Потом они плакали обе.
Потом съели торт с чаем.
Потом выпили залежавшуюся у Галины бутылку красного грузинского вина.
Возможно, потом даже пели.
Вернулась Ольга поздно, взволнованный Олег ждал, не ложился.
Разговаривать с ним не хотелось.
Шеметова постелила себе отдельно, во второй комнате.
Перед глазами быстро промелькивали события сегодняшнего дня: заплаканная Нила, сгорбленный Петр Иванович, счастливый Мишка, уцепившийся за их руки. Потом вдруг возник образ Олега Всеволодовича Багрова.
«Что этой сволочи я не дала? Ну что?», – вспомнила она отчаянные всхлипы Галины.
Нет, мир явно несовершенен.
Впрочем, она уже успокаивалась. Ей и несовершенный мир тоже казался вполне забавным.
А уж так решить сложнейшее дело, как она сегодня со Стрешневой – быстро, удачно и обоюдосправедливо, – вряд ли какой другой адвокат сможет!
С этим и отошла ко сну.
Итак, процесс пошел.
Нет, не так.
И грянул суд!
Под процесс отвели одно из самых больших помещений в новом здании областного Суда – настолько велик был к нему интерес. Впрочем, даже без представителей СМИ и привлеченных публикациями любопытных, одних только Клюевых с родственниками и друзьями на первом заседании было человек пятнадцать.
А публикации действительно шума наделали.
Плюс – неустрашимость близнецов.
Плюс – сильная позиция адвокатов.
Плюс – Волькины пассы в прокураторе.
Плюс – Гескинские друзья в судейском сообществе.
Плюс – разнообразная и крайне нестандартная деятельность проф. Береславского.
Еще до первого заседания Багров получил прямой намек. Не от самого судьи, но от близкого к нему человека.
Неофициальная сделка, если бы она состоялась, выглядела бы следующим образом.

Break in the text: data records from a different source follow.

-- ==== Sys2Proof/Laws/Traffic.lean ====
section
/-!
SUPPORT. The port traffic of command bodies (R69, R70, R72 c): `Traffic s r` says that the part `r`, started in `s`, did some port
operations, read nothing after a `FAIL` of the source, and stopped with `E_IO_WRITE` right at a `FAIL` of the sink; `Steady s r`
says besides that no port failed if the part succeeded, so that more may follow. One lemma for each port operation and loop.
-/

namespace Sys2Proof.Machine

/-! ### Event lists -/

/-- After a `FAIL` of the source there is no further read. -/
def QuietAfterFail (evs : List PortEvent) : Prop :=
  ∀ pre post, evs = pre ++ .readFail :: post → .readFail ∉ post ∧ ∀ v, .read v ∉ post

/-- A `FAIL` of the sink is the last event, and then `P`. -/
def EndsAtSinkFail (evs : List PortEvent) (P : Prop) : Prop :=
  ∀ pre v post, evs = pre ++ .writeFail v :: post → post = [] ∧ P

/-- No port failed. -/
def Unfailed (evs : List PortEvent) : Prop := .readFail ∉ evs ∧ ∀ v, .writeFail v ∉ evs

/-- Nothing was read. -/
def WritesOnly (evs : List PortEvent) : Prop := ∀ e ∈ evs, (∃ v, e = .write v) ∨ ∃ v, e = .writeFail v

theorem quiet_of_unfailed {a : List PortEvent} (h : .readFail ∉ a) : QuietAfterFail a := by
  intro pre post e; subst e; exact absurd (by simp) h

theorem quiet_append_left {a b : List PortEvent} (h : .readFail ∉ a) (hb : QuietAfterFail b) : QuietAfterFail (a ++ b) := by
  intro pre post e
  rcases List.append_eq_append_iff.1 e with ⟨c, rfl, hc⟩ | ⟨c, rfl, hc⟩
  · exact hb c post hc
  · cases c with
    | nil => exact hb [] post (by simpa using hc.symm)
    | cons x c => simp at hc; exact absurd (by simp [← hc.1]) h

theorem quiet_append_writes {a b : List PortEvent} (ha : QuietAfterFail a) (hb : WritesOnly b) : QuietAfterFail (a ++ b) := by
  have noFail : .readFail ∉ b := fun h => by simpa using hb _ h
  have noRead : ∀ v, .read v ∉ b := fun v h => by simpa using hb _ h
  intro pre post e
  rcases List.append_eq_append_iff.1 e with ⟨c, rfl, hc⟩ | ⟨c, rfl, hc⟩
  · exact absurd (by simp [hc]) noFail
  · cases c with
    | nil => simp at hc; exact absurd (by simp [← hc]) noFail
    | cons x c =>
      simp at hc
      obtain ⟨rfl, rfl⟩ := hc
      obtain ⟨h1, h2⟩ := ha pre c rfl
      exact ⟨by simp [h1, noFail], fun v => by simp [h2 v, noRead v]⟩

theorem quiet_of_writes {b : List PortEvent} (hb : WritesOnly b) : QuietAfterFail b :=
  quiet_append_writes (a := []) (quiet_of_unfailed (by simp)) hb

theorem sinkFail_of_unfailed {a : List PortEvent} {P : Prop} (h : ∀ v, .writeFail v ∉ a) : EndsAtSinkFail a P := by
  intro pre v post e; subst e; exact absurd (by simp) (h v)

theorem sinkFail_append {a b : List PortEvent} {P : Prop} (h : ∀ v, .writeFail v ∉ a) (hb : EndsAtSinkFail b P) :
    EndsAtSinkFail (a ++ b) P := by
  intro pre v post e
  rcases List.append_eq_append_iff.1 e with ⟨c, rfl, hc⟩ | ⟨c, rfl, hc⟩
  · exact hb c v post hc
  · cases c with
    | nil => exact hb [] v post (by simpa using hc.symm)
    | cons x c => simp at hc; exact absurd (by simp [← hc.1]) (h v)

/-! ### Parts of a body -/

/-- The part succeeded. -/
def Run.succeeded {α : Type} : Run α → Prop
  | .ok _ _ => True
  | .raised _ _ => False

/-- The part raised `E_IO_WRITE`. -/
def Run.sinkFailed {α : Type} : Run α → Prop
  | .ok _ _ => False
  | .raised e _ => e = .ioWrite

/-- See the head of this file. -/
def Traffic {α : Type} (s : State) (r : Run α) : Prop :=
  ∃ evs : List PortEvent, r.last.ports = evs.foldl Ports.happen s.ports ∧ QuietAfterFail evs ∧
    EndsAtSinkFail evs r.sinkFailed

/-- See the head of this file. -/
def Steady {α : Type} (s : State) (r : Run α) : Prop :=
  ∃ evs : List PortEvent, r.last.ports = evs.foldl Ports.happen s.ports ∧ QuietAfterFail evs ∧
    EndsAtSinkFail evs r.sinkFailed ∧ (r.succeeded → Unfailed evs)

theorem Steady.traffic {α : Type} {s : State} {r : Run α} (h : Steady s r) : Traffic s r := by
  obtain ⟨evs, h1, h2, h3, _⟩ := h
  exact ⟨evs, h1, h2, h3⟩

/-- A part that leaves the ports alone. -/
theorem steady_same {α : Type} {s : State} {r : Run α} (h : r.last.ports = s.ports) : Steady s r :=
  ⟨[], h, quiet_of_unfailed (by simp), sinkFail_of_unfailed (by simp), fun _ => ⟨by simp, by simp⟩⟩

/-- A part that runs after a change that leaves the ports alone. -/
theorem steady_after {α : Type} {s t : State} {r : Run α} (h : t.ports = s.ports) (hr : Steady t r) : Steady s r := by
  unfold Steady at *; rwa [← h]

theorem traffic_after {α : Type} {s t : State} {r : Run α} (h : t.ports = s.ports) (hr : Traffic t r) : Traffic s r := by
  unfold Traffic at *; rwa [← h]

theorem steady_bind {α β : Type} {s : State} {r : Run α} {f : α → State → Run β} (h : Steady s r)
    (hf : ∀ a t, r = .ok a t → Steady t (f a t)) : Steady s (r.bind f) := by
  obtain ⟨evs, h1, h2, h3, h4⟩ := h
  cases r with
  | ok a t =>
    obtain ⟨more, k1, k2, k3, k4⟩ := hf a t rfl
    obtain ⟨u1, u2⟩ := h4 trivial
    refine ⟨evs ++ more, by rw [List.foldl_append, ← h1]; exact k1, quiet_append_left u1 k2, sinkFail_append u2 k3, fun hs => ?_⟩
    exact ⟨by simp [u1, (k4 hs).1], fun v => by simp [u2 v, (k4 hs).2 v]⟩
  | raised e t => exact ⟨evs, h1, h2, h3, fun hs => hs.elim⟩

theorem traffic_bind {α β : Type} {s : State} {r : Run α} {f : α → State → Run β} (h : Steady s r)
    (hf : ∀ a t, r = .ok a t → Traffic t (f a t)) : Traffic s (r.bind f) := by
  obtain ⟨evs, h1, h2, h3, h4⟩ := h
  cases r with
  | ok a t =>
    obtain ⟨more, k1, k2, k3⟩ := hf a t rfl
    obtain ⟨u1, u2⟩ := h4 trivial
    exact ⟨evs ++ more, by rw [List.foldl_append, ← h1]; exact k1, quiet_append_left u1 k2, sinkFail_append u2 k3⟩
  | raised e t => exact ⟨evs, h1, h2, h3⟩

theorem steady_require {s : State} (x : Bool) (e : Cause) : Steady s (require x e s) := by
  apply steady_same; cases x <;> rfl

/-! ### The port operations -/

/-- The events of up to `n` reads. -/
theorem afterRead_events (p : Ports) (n : Nat) :
    ∃ evs : List PortEvent, p.afterRead n = evs.foldl Ports.happen p ∧ QuietAfterFail evs ∧ (∀ v, .writeFail v ∉ evs) ∧
      (∀ v, .write v ∉ evs) ∧ (n ≤ (deliver p.src).length → .readFail ∉ evs) ∧
      ((deliver p.src).length < n → .readFail ∈ evs) ∧ bytesRead evs = min n (deliver p.src).length := by
  obtain ⟨evs, h⟩ := afterRead_runs p n
  have trace := trace_foldl evs p
  rw [← h] at trace
  have count : ∀ l : List Byte, bytesRead (l.map .read) = l.length := by
    intro l; induction l with
    | nil => rfl
    | cons a l _ => simp [bytesRead]
  refine ⟨evs, h, ?_⟩
  by_cases hn : n ≤ (deliver p.src).length
  · have e : evs = ((deliver p.src).take n).map .read := by
      simp [Ports.afterRead, hn] at trace; simpa using trace.symm
    rw [e]
    refine ⟨quiet_of_unfailed ?_, ?_, ?_, ?_, fun h => absurd h (by omega), ?_⟩
    · simp [-List.map_take]
    · simp [-List.map_take]
    · simp [-List.map_take]
    · simp [-List.map_take]
    · rw [count, List.length_take]
  · have e : evs = (deliver p.src).map .read ++ [.readFail] := by
      simp [Ports.afterRead, hn] at trace; simpa using trace.symm
    rw [e]
    refine ⟨quiet_append_left (by simp) ?_, by simp, by simp, fun h => absurd h hn, by simp, ?_⟩
    · intro pre post h
      cases pre with
      | nil => simp at h; subst h; simp
      | cons a l => simp at h
    · have hc := count (deliver p.src)
      unfold bytesRead at *
      rw [List.countP_append, hc]; simp; omega

theorem steady_srcBytes (n : Nat) (s : State) : Steady s (srcBytes n s) := by
  rw [srcBytes_eq]
  obtain ⟨evs, h1, h2, h3, _, h4, _⟩ := afterRead_events s.ports n
  split
  · next h => exact ⟨evs, h1, h2, sinkFail_of_unfailed h3, fun _ => ⟨h4 h, h3⟩⟩
  · exact ⟨evs, h1, h2, sinkFail_of_unfailed h3, fun hs => hs.elim⟩

theorem steady_srcByte (s : State) : Steady s (srcByte s) := by
  have h := steady_srcBytes 1 s
  simp only [srcBytes] at h
  cases hb : srcByte s with
  | ok v t => rw [hb] at h; exact h
  | raised e t => rw [hb] at h; exact h

/-- The events of writing bytes. -/
theorem snkBytes_events (vs : List Byte) (s : State) :
    ∃ evs : List PortEvent, (snkBytes vs s).last.ports = evs.foldl Ports.happen s.ports ∧ WritesOnly evs ∧
      EndsAtSinkFail evs (snkBytes vs s).sinkFailed ∧ ((snkBytes vs s).succeeded → Unfailed evs) := by
  induction vs generalizing s with
  | nil => exact ⟨[], rfl, by simp [WritesOnly], sinkFail_of_unfailed (by simp), fun _ => ⟨by simp, by simp⟩⟩
  | cons v vs ih =>
    have one : (∃ t, snkByte v s = .ok () t ∧ t.ports = s.ports.happen (.write v)) ∨
        ∃ t, snkByte v s = .raised .ioWrite t ∧ t.ports = s.ports.happen (.writeFail v) := by
      simp only [snkByte, snkWrite]
      match h : s.ports.snk with
      | [] => exact .inl ⟨_, rfl, by simp [Ports.happen, Ports.record, h]⟩
      | true :: r => exact .inl ⟨_, rfl, by simp [Ports.happen, Ports.record, h]⟩
      | false :: r => exact .inr ⟨_, rfl, by simp [Ports.happen, Ports.record, h]⟩
    simp only [snkBytes]
    rcases one with ⟨t, h1, h2⟩ | ⟨t, h1, h2⟩
    · rw [h1]
      obtain ⟨evs, k1, k2, k3, k4⟩ := ih t
      refine ⟨.write v :: evs, by simp [← h2, k1], ?_, sinkFail_append (a := [.write v]) (by simp) k3, fun hs => ?_⟩
      · intro e he
        rcases List.mem_cons.1 he with rfl | he
        · simp
        · exact k2 e he
      · exact ⟨by simp [(k4 hs).1], fun w => by simp [(k4 hs).2 w]⟩
    · rw [h1]
      refine ⟨[.writeFail v], h2, by simp [WritesOnly], ?_, fun hs => hs.elim⟩
      intro pre w post e
      cases pre with
      | nil => simp at e; exact ⟨e.2, rfl⟩
      | cons a l => simp at e

/-- How much is written: all of it if that succeeds, never more; nothing is read. -/
theorem snkBytes_counts (vs : List Byte) (s : State) :
    ∃ evs : List PortEvent, (snkBytes vs s).last.ports = evs.foldl Ports.happen s.ports ∧ bytesRead evs = 0 ∧
      bytesWritten evs ≤ vs.length ∧ ((snkBytes vs s).succeeded → bytesWritten evs = vs.length) := by
  induction vs generalizing s with
  | nil => exact ⟨[], rfl, rfl, Nat.le_refl _, fun _ => rfl⟩
  | cons v vs ih =>
    have one : (∃ t, snkByte v s = .ok () t ∧ t.ports = s.ports.happen (.write v)) ∨
        ∃ t, snkByte v s = .raised .ioWrite t ∧ t.ports = s.ports.happen (.writeFail v) := by
      simp only [snkByte, snkWrite]
      match h : s.ports.snk with
      | [] | true :: _ => exact .inl ⟨_, rfl, by simp [Ports.happen, Ports.record, h]⟩
      | false :: _ => exact .inr ⟨_, rfl, by simp [Ports.happen, Ports.record, h]⟩
    simp only [snkBytes]
    rcases one with ⟨t, h1, h2⟩ | ⟨t, h1, h2⟩
    · rw [h1]
      obtain ⟨evs, k1, k2, k3, k4⟩ := ih t
      refine ⟨.write v :: evs, by simp [← h2, k1], by simpa [bytesRead] using k2, ?_, fun h => ?_⟩
      · simpa [bytesWritten] using k3
      · simpa [bytesWritten] using k4 h
    · rw [h1]
      exact ⟨[.writeFail v], h2, rfl, Nat.zero_le _, fun h => h.elim⟩

theorem steady_snkBytes (vs : List Byte) (s : State) : Steady s (snkBytes vs s) := by
  obtain ⟨evs, h1, h2, h3, h4⟩ := snkBytes_events vs s
  exact ⟨evs, h1, quiet_of_writes h2, h3, h4⟩

theorem steady_snkBlock (s : State) : Steady s (snkBlock s) := steady_snkBytes _ s

/-- The events of writing the trimmed block. -/
theorem emitTrimmed_events (s : State) :
    ∃ evs : List PortEvent, (emitTrimmed s).last.ports = evs.foldl Ports.happen s.ports ∧ WritesOnly evs ∧
      EndsAtSinkFail evs (emitTrimmed s).sinkFailed := by
  unfold emitTrimmed
  split
  · exact ⟨[], rfl, by simp [WritesOnly], sinkFail_of_unfailed (by simp)⟩
  · obtain ⟨evs, h1, h2, h3, _⟩ := snkBytes_events _ s
    exact ⟨evs, h1, h2, h3⟩

theorem traffic_emitTrimmed (s : State) : Traffic s (emitTrimmed s) := by
  obtain ⟨evs, h1, h2, h3⟩ := emitTrimmed_events s
  exact ⟨evs, h1, quiet_of_writes h2, h3⟩

/-- A `TryReadBlock` and what follows it: after a short read only writes may follow. -/
theorem traffic_tryReadBlock {s : State} {r : Run Unit}
    (full : 16 ≤ (deliver s.ports.src).length → Traffic (s.setPorts (s.ports.afterRead 16)) r)
    (short : (deliver s.ports.src).length < 16 → ∃ evs : List PortEvent,
      r.last.ports = evs.foldl Ports.happen (s.ports.afterRead 16) ∧ WritesOnly evs ∧ EndsAtSinkFail evs r.sinkFailed) :
    Traffic s r := by
  obtain ⟨evs, h1, h2, h3, _, h4, _⟩ := afterRead_events s.ports 16
  by_cases h : 16 ≤ (deliver s.ports.src).length
  · obtain ⟨more, k1, k2, k3⟩ := full h
    exact ⟨evs ++ more, by rw [List.foldl_append, ← h1]; exact k1, quiet_append_left (h4 h) k2, sinkFail_append h3 k3⟩
  · obtain ⟨more, k1, k2, k3⟩ := short (by omega)
    exact ⟨evs ++ more, by rw [List.foldl_append, ← h1]; exact k1, quiet_append_writes h2 k2, sinkFail_append h3 k3⟩

/-! ### The loops -/

@[simp] theorem hybEncBlk_ports (b : BankId) (s : State) : (hybEncBlk b s).ports = s.ports := by cases b <;> rfl
@[simp] theorem hybDecBlk_ports (b : BankId) (s : State) : (hybDecBlk b s).ports = s.ports := by cases b <;> rfl

theorem steady_readMagic (ms : List Byte) (s : State) : Steady s (readMagic ms s) := by
  induction ms generalizing s with
  | nil => exact steady_same rfl
  | cons m ms ih => exact steady_bind (steady_srcByte s) fun v t _ => steady_bind (steady_require _ _) fun _ u _ => ih u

Николай Клюев соглашается на убийство Иванова из‑за возникшей между ним и убитым внезапной ссоры. Суд же назначает наказание ниже низшего предела, с учетом тяжести клюевского заболевания. Потом – скорое условно-досрочное освобождение.
Багров даже торговаться не стал.
Какое убийство?
Дело шито белыми нитками, и каждый стежок этих ниток у Олега Всеволодовича в компьютере.
Кроме того, он не забыл ночь в холодной камере.
На самом деле, и тот эпизод был выигран оборонявшейся стороной.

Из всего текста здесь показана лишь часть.